Just as I thought the night could not possibly get any worse. I drive into a police road block. They were holding breathalyzer tests. I parked behind a Noah as the policeman walked up to  my car. He asks me to get out of the car and I oblige. I line up for the test. I am confident cause my last drink had been taken many hours before and all that shouting and venting surely should have worked the alcohol out of my system. Alas no! Immediately after blowing, I see 0%. The policeman presses some button and shows me a blood alcohol level of 0.06. (what's the illegal limit by the way?) Anyhow, now my mind's racing;can I bribe and get away with it?

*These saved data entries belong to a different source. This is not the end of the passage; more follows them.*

theorem execTrackUe_answers (word : Nat) (s : State) (hk : Kept ⟨true, wr, wu⟩ s₀ s) : Answers ⟨true, wr, wu⟩ s₀ (execTrackUe word s) := by
  unfold execTrackUe
  with_reducible repeat' first
    | (intro x; refine Kept.gen (w := ⟨true, wr, wu⟩) (s₀ := s₀) (x := x) ?_ ?_; rotate_left; clear_value x; rotate_left; subst x) | (intro x; subst x)
    | intro _ | lift_lets | assumption | apply Answers.next | apply Answers.idle | apply Answers.ite | apply State.idle_answers
    | apply State.strike_kept | apply State.abandonCopies_kept | apply State.count_kept | apply State.record_kept
    | apply State.takeDeferred_kept | apply State.settle_kept | apply Kept.ite | apply Kept.fold
    | fail_if_no_progress (apply Kept.lit; rotate_left; with_unfolding_all rfl; with_unfolding_all rfl)

theorem execMaskUe_answers (line : Nat) (s : State) (hk : Kept ⟨true, wr, wu⟩ s₀ s) : Answers ⟨true, wr, wu⟩ s₀ (execMaskUe line s) := by
  unfold execMaskUe
  with_reducible repeat' first
    | (intro x; refine Kept.gen (w := ⟨true, wr, wu⟩) (s₀ := s₀) (x := x) ?_ ?_; rotate_left; clear_value x; rotate_left; subst x) | (intro x; subst x)
    | intro _ | lift_lets | assumption | apply Answers.next | apply Answers.idle | apply Answers.ite | apply State.idle_answers
    | apply State.strike_kept | apply State.count_kept | apply State.record_kept | apply State.settle_kept | apply Kept.ite
    | apply Kept.fold | fail_if_no_progress (apply Kept.lit; rotate_left; with_unfolding_all rfl; with_unfolding_all rfl)

theorem execDripPageRead_answers (fa : Nat) (errors : LineErrors) (s : State) (hk : Kept ⟨true, wr, wu⟩ s₀ s) :
    Answers ⟨true, wr, wu⟩ s₀ (execDripPageRead fa errors s) := by
  unfold execDripPageRead
  with_reducible repeat' first
    | (intro x; refine Kept.gen (w := ⟨true, wr, wu⟩) (s₀ := s₀) (x := x) ?_ ?_; rotate_left; clear_value x; rotate_left; subst x) | (intro x; subst x)
    | intro _ | lift_lets | assumption | apply Answers.next | apply Answers.idle | apply Answers.ite | apply State.idle_answers
    | apply State.refuseOrder_kept | apply State.readForProgram_kept | apply State.uncorrectable_kept | apply State.newLsn_kept
    | apply State.openAt_kept | apply Kept.ite
    | fail_if_no_progress (apply Kept.lit; rotate_left; with_unfolding_all rfl; with_unfolding_all rfl) | split

theorem execDripProgramPass_answers (page : Nat) (s : State) (hk : Kept ⟨true, wr, wu⟩ s₀ s) :
    Answers ⟨true, wr, wu⟩ s₀ (execDripProgramPass page s) := by
  unfold execDripProgramPass
  with_reducible repeat' first
    | (intro x; refine Kept.gen (w := ⟨true, wr, wu⟩) (s₀ := s₀) (x := x) ?_ ?_; rotate_left; clear_value x; rotate_left; subst x) | (intro x; subst x)
    | intro _ | lift_lets | assumption | apply Answers.next | apply Answers.idle | apply Answers.ite | apply State.idle_answers
    | apply State.dripPassed_kept | apply State.savedPage_kept | apply State.chargeWear_kept | apply State.allowOne_kept
    | apply State.settle_kept | apply Kept.ite | split

theorem execWearCreditWrite_answers (s : State) (hk : Kept ⟨wd, wr, wu⟩ s₀ s) : Answers ⟨wd, wr, wu⟩ s₀ (execWearCreditWrite s) := by
  unfold execWearCreditWrite
  with_reducible repeat' first
    | (intro x; refine Kept.gen (w := ⟨wd, wr, wu⟩) (s₀ := s₀) (x := x) ?_ ?_; rotate_left; clear_value x; rotate_left; subst x) | (intro x; subst x)
    | intro _ | lift_lets | assumption | apply Answers.next | apply Answers.idle | apply Answers.ite | apply State.idle_answers
    | apply State.fillWear_kept | apply State.showWear_kept | apply State.writeLearned_kept | apply Kept.ite
    | fail_if_no_progress (apply Kept.lit; rotate_left; with_unfolding_all rfl; with_unfolding_all rfl)

theorem execBoundaryDue_answers (s : State) (hk : Kept ⟨true, wr, wu⟩ s₀ s) : Answers ⟨true, wr, wu⟩ s₀ (execBoundaryDue s) := by
  unfold execBoundaryDue
  with_reducible repeat' first
    | intro _ | assumption | apply Answers.next | apply Answers.idle | apply Answers.ite | apply State.boundaryDue_kept
    | apply State.settle_kept | apply State.idle_answers | apply Kept.ite

theorem execSealRecordPassed_answers (s : State) (hk : Kept ⟨wd, wr, wu⟩ s₀ s) : Answers ⟨wd, wr, wu⟩ s₀ (execSealRecordPassed s) := by
  unfold execSealRecordPassed
  with_reducible repeat' first
    | (intro x; refine Kept.gen (w := ⟨wd, wr, wu⟩) (s₀ := s₀) (x := x) ?_ ?_; rotate_left; clear_value x; rotate_left; subst x) | (intro x; subst x)
    | intro _ | lift_lets | assumption | apply Answers.next | apply Answers.idle | apply Answers.ite
    | apply State.ringProgram_answers | apply State.addSeal_kept | apply State.chargeWear_kept | apply State.advanceSeal_kept
    | apply State.idle_answers | apply Kept.ite
    | fail_if_no_progress (apply Kept.lit; rotate_left; with_unfolding_all rfl; with_unfolding_all rfl)

theorem execIndexSegmentPassed_answers (s : State) (hk : Kept ⟨wd, wr, wu⟩ s₀ s) : Answers ⟨wd, wr, wu⟩ s₀ (execIndexSegmentPassed s) := by
  unfold execIndexSegmentPassed
  with_reducible repeat' first
    | (intro x; refine Kept.gen (w := ⟨wd, wr, wu⟩) (s₀ := s₀) (x := x) ?_ ?_; rotate_left; clear_value x; rotate_left; subst x) | (intro x; subst x)
    | intro _ | lift_lets | assumption | apply Answers.next | apply Answers.idle | apply Answers.ite
    | apply State.indexProgram_answers | apply State.putSegment_kept | apply State.idle_answers | apply Kept.ite
    | fail_if_no_progress (apply Kept.lit; rotate_left; with_unfolding_all rfl; with_unfolding_all rfl)

theorem execEpochDurable_answers (s : State) (hk : Kept ⟨true, wr, wu⟩ s₀ s) : Answers ⟨true, wr, wu⟩ s₀ (execEpochDurable s) := by
  unfold execEpochDurable
  with_reducible repeat' first
    | (intro x; refine Kept.gen (w := ⟨true, wr, wu⟩) (s₀ := s₀) (x := x) ?_ ?_; rotate_left; clear_value x; rotate_left; subst x) | (intro x; subst x)
    | intro _ | lift_lets | assumption | apply Answers.next | apply Answers.idle | apply Answers.ite
    | apply State.ringProgram_answers | apply State.sealDurable_kept | apply State.chargeWear_kept
    | apply State.completeBarriers_kept | apply State.freeSanitized_kept | apply State.takeDeferred_kept
    | apply State.settle_kept | apply State.idle_answers | apply Kept.ite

How much would they want as a bribe? F**ck,I remembered I had just 5,000/= left in my wallet! Who can I call to bail me out? My father is going to kill me!! My father is going to kill me! Oh my God, I am going to be in the papers! Oh my God, am going to jail!! I had a full on panic attack in that moment. So the policeman takes the details of the lady who was driving the Noah and starts talking about how he's going to have her car towed to the police station. I am livid. This is really happening! Jail!!

The Noah lady breaks down and starts crying.I see an acquaintance waved down by the police but he doesn't get out of his car, he just slips the policeman something and he's let go. No test. My brain takes that as its cue to start working. In that moment, I decide that I need to do something and do that something quickly. I assess the situation; About 6 police officers. 5000/= can't cover them. All of them on foot. All of them currently engaged with other drivers.No police motorbike. My car strategically parked next to the shortcut to my home. My details not submitted yet. Perfect! The police lady starts walking the Noah lady to her car. I walk beside them as if to support her, get to her car and quickly dash to mine, start it and hightail out of there like a bat out of hell. I was doing 80 K.P.H on a horrible murrum road and hit 100 when I hit the tarmac. My baby flew like she knew mama was in trouble! 

Now here I am in bed, blogging, wondering if am a fugitive, if the loss of my super cool, super pricey phone earlier this year and this incident are related and asking; Why me? Why me Lord?!